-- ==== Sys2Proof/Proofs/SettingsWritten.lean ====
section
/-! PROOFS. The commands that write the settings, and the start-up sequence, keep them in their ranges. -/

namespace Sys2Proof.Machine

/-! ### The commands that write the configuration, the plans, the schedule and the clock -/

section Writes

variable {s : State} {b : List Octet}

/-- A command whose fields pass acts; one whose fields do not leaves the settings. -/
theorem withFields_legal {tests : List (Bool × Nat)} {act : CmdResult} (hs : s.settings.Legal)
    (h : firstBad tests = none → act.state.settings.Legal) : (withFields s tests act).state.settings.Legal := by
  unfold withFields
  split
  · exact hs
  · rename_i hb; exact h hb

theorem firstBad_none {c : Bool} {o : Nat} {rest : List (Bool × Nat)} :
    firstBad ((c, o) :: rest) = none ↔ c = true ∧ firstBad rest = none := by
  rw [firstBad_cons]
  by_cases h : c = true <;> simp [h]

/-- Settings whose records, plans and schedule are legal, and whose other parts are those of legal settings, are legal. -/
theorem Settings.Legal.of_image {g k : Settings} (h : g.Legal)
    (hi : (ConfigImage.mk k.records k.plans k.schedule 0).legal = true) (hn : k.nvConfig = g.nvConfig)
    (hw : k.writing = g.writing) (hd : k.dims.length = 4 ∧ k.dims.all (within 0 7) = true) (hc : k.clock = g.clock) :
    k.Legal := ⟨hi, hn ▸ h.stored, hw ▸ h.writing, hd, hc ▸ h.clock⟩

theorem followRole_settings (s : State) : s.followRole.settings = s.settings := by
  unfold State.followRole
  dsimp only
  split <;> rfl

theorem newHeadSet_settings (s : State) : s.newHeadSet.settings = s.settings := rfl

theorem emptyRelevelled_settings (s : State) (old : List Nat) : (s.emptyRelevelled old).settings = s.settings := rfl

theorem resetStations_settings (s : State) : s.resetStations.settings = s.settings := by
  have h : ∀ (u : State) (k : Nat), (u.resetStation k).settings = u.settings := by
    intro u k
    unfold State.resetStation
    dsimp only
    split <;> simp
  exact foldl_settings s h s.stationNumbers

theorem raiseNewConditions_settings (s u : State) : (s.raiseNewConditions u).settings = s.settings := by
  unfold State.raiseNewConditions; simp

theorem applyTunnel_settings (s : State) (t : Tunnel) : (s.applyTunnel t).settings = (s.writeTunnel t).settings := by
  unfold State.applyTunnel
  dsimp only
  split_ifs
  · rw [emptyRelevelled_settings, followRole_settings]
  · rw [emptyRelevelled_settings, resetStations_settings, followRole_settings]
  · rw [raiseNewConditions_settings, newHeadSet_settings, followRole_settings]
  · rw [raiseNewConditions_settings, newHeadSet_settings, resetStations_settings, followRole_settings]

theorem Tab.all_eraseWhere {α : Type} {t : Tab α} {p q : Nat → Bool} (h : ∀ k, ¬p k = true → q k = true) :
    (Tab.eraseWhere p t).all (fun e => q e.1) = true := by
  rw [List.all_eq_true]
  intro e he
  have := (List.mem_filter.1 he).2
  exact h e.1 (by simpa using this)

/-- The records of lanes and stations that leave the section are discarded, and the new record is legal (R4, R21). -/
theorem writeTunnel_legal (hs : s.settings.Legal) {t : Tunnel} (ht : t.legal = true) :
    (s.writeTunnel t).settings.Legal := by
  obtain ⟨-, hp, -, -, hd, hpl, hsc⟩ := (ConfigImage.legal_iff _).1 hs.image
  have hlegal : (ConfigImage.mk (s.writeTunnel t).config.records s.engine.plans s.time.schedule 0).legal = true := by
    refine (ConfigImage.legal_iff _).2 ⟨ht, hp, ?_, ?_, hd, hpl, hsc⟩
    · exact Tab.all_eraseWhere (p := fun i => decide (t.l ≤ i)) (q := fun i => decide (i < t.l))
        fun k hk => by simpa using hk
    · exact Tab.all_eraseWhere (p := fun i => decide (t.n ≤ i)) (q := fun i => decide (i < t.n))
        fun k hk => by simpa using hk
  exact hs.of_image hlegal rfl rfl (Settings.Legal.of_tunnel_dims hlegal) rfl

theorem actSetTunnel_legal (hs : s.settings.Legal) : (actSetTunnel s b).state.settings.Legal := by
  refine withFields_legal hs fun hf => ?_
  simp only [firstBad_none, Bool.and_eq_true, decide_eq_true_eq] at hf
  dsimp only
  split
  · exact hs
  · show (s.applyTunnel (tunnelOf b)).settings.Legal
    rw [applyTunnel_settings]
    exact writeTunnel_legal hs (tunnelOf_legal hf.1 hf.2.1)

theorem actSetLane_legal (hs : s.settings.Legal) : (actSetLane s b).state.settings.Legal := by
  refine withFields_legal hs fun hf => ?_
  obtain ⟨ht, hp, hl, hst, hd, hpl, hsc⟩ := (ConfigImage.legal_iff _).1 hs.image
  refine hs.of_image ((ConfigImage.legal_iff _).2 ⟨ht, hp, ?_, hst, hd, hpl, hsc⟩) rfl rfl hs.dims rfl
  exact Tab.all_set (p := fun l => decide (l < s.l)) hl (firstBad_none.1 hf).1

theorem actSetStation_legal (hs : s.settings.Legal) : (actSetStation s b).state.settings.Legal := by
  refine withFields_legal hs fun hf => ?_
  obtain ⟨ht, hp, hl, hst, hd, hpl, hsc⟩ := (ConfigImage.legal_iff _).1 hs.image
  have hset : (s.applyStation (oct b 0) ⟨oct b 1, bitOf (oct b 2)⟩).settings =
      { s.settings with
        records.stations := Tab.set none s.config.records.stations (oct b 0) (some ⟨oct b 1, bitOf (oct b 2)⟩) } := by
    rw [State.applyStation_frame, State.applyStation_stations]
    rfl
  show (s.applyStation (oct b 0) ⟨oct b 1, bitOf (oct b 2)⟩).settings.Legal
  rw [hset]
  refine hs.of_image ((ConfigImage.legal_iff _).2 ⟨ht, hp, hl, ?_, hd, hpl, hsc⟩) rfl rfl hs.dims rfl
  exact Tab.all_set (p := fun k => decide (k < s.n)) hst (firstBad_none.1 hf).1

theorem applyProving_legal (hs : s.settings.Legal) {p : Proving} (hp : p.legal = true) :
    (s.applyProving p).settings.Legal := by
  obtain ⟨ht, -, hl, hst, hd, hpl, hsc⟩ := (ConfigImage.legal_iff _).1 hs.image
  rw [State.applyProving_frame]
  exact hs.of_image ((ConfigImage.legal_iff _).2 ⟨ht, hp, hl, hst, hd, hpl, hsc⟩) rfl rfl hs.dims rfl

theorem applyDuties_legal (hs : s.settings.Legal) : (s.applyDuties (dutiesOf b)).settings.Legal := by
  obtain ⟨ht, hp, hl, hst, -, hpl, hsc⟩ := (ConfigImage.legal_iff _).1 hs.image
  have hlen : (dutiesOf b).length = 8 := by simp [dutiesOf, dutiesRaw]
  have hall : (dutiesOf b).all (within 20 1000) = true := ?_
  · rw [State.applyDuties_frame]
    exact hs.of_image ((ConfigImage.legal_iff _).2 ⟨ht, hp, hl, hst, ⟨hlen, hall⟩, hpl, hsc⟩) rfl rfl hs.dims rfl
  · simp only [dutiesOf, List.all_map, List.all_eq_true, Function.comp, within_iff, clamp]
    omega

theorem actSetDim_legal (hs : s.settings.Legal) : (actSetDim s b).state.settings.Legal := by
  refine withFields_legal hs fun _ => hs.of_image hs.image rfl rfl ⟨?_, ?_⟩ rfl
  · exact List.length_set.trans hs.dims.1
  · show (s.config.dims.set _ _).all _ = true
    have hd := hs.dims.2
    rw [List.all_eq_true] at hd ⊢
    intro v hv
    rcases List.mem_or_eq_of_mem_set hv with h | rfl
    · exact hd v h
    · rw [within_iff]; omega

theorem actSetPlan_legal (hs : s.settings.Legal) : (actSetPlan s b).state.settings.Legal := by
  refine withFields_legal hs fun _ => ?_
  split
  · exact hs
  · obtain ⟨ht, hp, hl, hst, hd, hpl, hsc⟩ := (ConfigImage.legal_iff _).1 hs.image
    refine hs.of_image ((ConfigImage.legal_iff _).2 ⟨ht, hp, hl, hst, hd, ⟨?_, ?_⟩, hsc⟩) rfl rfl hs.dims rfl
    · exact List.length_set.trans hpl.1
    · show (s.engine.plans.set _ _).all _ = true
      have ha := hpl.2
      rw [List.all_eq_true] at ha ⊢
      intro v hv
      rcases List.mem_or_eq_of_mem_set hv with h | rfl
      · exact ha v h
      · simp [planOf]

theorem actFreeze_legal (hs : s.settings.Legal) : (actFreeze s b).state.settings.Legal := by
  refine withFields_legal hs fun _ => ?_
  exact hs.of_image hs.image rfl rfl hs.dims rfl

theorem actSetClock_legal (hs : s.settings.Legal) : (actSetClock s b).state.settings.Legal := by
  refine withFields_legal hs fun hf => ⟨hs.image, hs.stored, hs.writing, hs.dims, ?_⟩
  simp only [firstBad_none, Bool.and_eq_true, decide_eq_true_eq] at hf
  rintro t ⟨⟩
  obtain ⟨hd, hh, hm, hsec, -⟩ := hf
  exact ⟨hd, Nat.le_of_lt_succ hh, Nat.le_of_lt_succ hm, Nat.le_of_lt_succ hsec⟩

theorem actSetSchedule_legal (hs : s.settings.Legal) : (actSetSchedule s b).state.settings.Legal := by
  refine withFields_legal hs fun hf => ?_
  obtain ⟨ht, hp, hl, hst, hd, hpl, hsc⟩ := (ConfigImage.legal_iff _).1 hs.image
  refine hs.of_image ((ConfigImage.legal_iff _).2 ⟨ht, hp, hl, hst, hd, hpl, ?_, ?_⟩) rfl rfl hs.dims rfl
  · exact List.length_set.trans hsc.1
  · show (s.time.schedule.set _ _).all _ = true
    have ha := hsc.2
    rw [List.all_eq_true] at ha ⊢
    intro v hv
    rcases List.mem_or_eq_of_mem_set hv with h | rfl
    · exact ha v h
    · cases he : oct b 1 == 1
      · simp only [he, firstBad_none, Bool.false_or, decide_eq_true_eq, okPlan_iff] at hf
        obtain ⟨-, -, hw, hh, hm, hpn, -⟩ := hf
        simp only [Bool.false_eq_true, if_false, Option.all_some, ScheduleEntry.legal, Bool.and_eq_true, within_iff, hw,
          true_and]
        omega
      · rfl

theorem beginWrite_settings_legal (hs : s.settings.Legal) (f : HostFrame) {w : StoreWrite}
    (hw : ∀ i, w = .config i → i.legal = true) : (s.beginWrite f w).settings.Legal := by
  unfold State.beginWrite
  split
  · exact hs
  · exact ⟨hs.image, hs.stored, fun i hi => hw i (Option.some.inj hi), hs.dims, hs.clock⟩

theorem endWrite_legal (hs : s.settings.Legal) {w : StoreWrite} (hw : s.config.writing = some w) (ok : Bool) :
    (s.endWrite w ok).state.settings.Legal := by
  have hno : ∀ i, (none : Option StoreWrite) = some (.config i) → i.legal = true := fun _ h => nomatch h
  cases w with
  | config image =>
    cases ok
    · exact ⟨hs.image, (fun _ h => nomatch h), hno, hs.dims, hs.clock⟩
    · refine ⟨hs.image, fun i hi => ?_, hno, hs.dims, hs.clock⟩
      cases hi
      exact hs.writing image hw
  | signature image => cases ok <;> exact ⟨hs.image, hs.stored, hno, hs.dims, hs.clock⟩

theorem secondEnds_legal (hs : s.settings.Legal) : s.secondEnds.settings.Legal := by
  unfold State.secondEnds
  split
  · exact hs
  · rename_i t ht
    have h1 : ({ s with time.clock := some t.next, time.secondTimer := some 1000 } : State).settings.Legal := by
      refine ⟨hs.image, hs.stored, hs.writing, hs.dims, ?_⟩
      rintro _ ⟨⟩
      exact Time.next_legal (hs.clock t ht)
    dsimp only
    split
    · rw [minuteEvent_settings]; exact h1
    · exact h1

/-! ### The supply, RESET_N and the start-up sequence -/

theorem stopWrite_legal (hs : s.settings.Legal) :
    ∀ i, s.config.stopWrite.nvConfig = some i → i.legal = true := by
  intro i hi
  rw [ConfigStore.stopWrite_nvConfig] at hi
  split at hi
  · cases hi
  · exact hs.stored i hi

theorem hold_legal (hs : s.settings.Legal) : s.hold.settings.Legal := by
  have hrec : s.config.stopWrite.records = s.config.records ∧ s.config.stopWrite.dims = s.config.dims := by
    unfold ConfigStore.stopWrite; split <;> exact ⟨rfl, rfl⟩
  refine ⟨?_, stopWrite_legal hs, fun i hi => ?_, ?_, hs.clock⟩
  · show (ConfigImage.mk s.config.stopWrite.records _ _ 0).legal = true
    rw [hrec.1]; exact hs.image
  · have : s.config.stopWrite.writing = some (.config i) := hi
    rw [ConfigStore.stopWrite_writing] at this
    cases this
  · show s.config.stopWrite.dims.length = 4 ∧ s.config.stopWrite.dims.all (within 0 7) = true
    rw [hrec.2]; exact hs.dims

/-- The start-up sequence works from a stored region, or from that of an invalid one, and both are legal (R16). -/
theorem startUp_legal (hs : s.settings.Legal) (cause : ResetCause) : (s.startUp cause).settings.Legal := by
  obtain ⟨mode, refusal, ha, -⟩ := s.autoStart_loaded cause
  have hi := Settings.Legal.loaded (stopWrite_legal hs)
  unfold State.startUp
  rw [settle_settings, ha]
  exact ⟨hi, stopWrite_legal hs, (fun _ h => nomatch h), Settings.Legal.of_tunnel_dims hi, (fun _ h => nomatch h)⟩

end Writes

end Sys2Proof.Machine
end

════════

* [Work required] Both end lines included, restate word for word the lines above from the line with "hpl, ?_, ?_⟩) rfl rfl hs.dims rfl" to the line with "obtain ⟨-, -, hw, hh, hm, hpn, -⟩", and nothing else.

* [Reply]
  refine hs.of_image ((ConfigImage.legal_iff _).2 ⟨ht, hp, hl, hst, hd, hpl, ?_, ?_⟩) rfl rfl hs.dims rfl
  · exact List.length_set.trans hsc.1
  · show (s.time.schedule.set _ _).all _ = true
    have ha := hsc.2
    rw [List.all_eq_true] at ha ⊢
    intro v hv
    rcases List.mem_or_eq_of_mem_set hv with h | rfl
    · exact ha v h
    · cases he : oct b 1 == 1
      · simp only [he, firstBad_none, Bool.false_or, decide_eq_true_eq, okPlan_iff] at hf
        obtain ⟨-, -, hw, hh, hm, hpn, -⟩ := hf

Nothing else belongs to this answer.